**Problem description:** Take each line of the listing that has the string "BitVec" and report it.
.....
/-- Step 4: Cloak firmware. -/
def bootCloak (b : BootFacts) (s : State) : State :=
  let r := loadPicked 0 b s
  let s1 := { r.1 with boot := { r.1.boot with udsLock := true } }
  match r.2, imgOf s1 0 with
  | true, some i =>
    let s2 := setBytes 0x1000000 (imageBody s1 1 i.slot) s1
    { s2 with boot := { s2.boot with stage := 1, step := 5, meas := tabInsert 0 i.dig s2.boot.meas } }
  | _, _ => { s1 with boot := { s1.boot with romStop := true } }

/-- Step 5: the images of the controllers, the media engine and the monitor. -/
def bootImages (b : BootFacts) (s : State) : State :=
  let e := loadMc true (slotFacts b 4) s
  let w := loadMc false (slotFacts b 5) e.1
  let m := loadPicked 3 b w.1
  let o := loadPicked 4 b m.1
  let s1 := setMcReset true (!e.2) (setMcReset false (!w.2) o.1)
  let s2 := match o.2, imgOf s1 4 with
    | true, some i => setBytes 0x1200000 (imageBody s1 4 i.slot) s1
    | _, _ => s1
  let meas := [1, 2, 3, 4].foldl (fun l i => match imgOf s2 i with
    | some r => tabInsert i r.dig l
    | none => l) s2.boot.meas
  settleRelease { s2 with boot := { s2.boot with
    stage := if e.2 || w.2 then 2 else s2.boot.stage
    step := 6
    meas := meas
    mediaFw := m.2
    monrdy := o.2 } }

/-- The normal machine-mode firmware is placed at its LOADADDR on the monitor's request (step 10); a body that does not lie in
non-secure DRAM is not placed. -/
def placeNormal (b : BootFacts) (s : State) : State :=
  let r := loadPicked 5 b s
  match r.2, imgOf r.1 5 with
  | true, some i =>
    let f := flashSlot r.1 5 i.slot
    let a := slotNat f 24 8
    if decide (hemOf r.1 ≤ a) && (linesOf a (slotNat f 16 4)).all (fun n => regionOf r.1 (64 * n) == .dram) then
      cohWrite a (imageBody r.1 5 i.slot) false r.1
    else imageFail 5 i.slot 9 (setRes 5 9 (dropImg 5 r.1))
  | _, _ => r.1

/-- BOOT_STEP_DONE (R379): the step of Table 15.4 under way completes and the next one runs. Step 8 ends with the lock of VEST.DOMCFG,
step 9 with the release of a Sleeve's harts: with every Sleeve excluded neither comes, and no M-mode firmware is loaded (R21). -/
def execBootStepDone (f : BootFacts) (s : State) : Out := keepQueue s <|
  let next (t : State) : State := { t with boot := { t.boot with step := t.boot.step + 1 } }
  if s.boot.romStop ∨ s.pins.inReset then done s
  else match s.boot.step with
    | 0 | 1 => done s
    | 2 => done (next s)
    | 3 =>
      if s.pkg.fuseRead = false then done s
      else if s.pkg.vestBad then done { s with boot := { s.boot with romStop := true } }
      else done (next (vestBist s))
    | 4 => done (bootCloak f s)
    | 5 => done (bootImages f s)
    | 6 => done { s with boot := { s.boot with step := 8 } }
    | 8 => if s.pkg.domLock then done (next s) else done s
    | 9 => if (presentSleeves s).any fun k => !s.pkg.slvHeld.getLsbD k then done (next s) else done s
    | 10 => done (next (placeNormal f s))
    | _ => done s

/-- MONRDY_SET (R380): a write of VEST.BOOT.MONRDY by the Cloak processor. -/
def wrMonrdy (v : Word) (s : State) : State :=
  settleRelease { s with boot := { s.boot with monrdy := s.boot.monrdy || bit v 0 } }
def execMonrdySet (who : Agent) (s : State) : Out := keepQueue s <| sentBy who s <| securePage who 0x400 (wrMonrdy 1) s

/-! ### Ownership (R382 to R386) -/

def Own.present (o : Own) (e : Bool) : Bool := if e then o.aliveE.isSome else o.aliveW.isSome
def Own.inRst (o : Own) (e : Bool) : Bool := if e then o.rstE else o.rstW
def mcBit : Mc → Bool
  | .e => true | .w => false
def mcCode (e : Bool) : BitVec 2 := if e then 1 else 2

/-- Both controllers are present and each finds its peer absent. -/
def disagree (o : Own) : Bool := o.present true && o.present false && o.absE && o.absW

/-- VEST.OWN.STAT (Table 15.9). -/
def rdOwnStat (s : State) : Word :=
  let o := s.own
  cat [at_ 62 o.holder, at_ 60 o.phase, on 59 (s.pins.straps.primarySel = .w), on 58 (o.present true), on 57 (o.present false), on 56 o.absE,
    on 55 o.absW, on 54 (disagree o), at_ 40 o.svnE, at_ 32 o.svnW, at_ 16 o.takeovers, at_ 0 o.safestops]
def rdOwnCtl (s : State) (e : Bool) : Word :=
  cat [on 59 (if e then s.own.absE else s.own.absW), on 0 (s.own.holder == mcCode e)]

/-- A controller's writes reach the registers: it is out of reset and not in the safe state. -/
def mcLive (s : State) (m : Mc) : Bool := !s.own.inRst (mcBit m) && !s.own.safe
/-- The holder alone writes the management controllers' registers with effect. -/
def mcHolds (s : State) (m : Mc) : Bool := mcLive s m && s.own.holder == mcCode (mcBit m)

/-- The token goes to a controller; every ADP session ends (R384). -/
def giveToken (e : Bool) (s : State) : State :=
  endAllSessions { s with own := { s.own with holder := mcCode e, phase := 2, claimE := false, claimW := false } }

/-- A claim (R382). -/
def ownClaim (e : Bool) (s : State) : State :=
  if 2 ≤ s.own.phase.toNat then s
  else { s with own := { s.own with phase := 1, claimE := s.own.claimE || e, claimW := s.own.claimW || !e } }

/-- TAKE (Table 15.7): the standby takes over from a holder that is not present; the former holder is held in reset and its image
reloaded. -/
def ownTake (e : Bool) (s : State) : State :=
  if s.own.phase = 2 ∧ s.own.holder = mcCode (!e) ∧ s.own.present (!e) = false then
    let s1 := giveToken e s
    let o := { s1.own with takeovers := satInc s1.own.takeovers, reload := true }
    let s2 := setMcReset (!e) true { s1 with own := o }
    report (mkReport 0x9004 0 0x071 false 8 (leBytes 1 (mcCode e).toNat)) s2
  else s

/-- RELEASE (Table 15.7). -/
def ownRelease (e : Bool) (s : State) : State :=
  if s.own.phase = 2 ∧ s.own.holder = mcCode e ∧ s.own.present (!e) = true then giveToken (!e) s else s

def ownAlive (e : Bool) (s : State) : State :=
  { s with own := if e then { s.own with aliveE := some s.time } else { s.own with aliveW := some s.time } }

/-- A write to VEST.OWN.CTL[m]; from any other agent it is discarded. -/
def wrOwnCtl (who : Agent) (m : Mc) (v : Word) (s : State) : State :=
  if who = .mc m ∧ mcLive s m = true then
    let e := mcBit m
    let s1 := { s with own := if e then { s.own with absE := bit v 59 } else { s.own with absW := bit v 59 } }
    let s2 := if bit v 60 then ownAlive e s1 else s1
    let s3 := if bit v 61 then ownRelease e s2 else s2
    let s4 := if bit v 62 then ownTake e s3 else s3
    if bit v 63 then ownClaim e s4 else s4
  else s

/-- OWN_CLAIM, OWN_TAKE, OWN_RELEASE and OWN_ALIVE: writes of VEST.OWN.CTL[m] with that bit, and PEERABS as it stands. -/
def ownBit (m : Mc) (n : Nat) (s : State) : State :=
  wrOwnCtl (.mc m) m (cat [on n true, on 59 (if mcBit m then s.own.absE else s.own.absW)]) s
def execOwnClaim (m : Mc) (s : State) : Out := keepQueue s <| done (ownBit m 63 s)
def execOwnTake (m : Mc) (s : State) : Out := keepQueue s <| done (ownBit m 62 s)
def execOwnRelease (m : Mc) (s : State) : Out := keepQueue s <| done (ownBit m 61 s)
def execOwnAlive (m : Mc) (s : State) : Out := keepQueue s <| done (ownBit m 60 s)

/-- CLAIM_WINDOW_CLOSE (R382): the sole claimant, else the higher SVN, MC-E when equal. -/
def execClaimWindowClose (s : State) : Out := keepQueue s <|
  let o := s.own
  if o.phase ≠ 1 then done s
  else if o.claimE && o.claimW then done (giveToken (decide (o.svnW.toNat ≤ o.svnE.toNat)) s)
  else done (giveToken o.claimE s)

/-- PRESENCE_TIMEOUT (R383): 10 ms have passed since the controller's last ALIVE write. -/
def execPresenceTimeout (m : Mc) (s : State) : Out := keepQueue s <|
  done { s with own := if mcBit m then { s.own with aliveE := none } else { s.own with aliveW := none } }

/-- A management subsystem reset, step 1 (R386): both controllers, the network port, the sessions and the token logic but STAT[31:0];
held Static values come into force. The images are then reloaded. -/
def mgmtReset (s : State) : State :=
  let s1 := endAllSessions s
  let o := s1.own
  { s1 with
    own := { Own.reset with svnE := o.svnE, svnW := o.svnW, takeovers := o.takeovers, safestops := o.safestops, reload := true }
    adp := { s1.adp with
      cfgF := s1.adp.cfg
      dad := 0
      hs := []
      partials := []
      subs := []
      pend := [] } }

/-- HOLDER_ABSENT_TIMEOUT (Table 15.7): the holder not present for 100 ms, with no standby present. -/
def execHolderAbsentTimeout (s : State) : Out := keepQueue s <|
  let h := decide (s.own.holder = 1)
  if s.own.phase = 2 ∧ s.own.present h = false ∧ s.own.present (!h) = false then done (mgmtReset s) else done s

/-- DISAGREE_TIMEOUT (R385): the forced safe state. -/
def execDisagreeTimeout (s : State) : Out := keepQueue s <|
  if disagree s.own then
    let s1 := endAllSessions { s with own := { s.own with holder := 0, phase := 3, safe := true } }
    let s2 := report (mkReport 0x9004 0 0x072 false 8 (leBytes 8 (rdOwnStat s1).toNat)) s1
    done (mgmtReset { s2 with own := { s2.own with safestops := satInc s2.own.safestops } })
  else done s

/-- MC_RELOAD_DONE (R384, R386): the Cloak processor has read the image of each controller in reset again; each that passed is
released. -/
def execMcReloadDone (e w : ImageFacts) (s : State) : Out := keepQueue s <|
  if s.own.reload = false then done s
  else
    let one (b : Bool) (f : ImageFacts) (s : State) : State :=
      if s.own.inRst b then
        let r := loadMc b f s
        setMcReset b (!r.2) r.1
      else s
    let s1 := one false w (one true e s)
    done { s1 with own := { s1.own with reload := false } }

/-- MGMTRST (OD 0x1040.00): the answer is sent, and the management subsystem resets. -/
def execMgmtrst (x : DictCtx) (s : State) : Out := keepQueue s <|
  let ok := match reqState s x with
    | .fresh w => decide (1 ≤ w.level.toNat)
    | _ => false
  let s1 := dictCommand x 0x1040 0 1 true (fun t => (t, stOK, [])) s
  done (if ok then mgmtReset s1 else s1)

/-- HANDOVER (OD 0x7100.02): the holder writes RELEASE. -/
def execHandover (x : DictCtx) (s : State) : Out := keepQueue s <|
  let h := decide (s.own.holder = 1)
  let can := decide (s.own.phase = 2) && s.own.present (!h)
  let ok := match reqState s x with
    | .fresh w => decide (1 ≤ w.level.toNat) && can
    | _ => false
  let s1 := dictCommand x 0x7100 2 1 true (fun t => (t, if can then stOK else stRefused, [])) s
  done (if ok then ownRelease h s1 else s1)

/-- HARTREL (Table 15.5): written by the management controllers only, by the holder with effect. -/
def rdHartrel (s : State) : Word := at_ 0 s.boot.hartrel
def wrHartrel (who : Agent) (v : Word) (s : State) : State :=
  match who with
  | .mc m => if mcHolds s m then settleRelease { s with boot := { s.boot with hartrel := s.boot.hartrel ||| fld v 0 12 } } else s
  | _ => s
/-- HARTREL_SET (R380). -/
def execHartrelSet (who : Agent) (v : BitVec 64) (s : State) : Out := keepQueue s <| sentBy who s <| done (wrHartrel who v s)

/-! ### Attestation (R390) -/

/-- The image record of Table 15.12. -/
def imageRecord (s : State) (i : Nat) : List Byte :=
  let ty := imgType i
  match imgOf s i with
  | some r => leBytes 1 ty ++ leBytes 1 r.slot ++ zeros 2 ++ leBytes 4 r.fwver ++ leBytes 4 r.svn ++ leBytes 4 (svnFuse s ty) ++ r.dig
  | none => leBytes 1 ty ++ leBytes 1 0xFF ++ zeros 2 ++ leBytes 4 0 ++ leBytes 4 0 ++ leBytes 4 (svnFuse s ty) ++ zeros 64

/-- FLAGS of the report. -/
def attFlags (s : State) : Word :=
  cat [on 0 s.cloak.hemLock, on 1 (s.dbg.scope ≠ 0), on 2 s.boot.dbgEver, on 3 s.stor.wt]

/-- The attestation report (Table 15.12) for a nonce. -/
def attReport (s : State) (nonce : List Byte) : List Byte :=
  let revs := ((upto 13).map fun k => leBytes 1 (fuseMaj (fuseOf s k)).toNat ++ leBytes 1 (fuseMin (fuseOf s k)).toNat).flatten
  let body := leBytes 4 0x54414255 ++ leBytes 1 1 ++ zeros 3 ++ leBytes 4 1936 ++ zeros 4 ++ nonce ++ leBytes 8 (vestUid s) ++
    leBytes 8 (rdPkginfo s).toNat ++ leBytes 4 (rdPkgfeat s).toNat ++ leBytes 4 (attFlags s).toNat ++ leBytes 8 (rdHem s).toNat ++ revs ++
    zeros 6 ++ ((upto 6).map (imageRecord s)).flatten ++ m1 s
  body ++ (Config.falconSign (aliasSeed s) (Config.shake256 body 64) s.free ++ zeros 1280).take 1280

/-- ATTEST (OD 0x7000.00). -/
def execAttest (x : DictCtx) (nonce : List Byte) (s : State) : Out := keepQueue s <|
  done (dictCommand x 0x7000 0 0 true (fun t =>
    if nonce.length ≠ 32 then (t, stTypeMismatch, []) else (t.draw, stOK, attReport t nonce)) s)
.....
**Result of this exercise:**
def mcCode (e : Bool) : BitVec 2 := if e then 1 else 2
def execHartrelSet (who : Agent) (v : BitVec 64) (s : State) : Out := keepQueue s <| sentBy who s <| done (wrHartrel who v s)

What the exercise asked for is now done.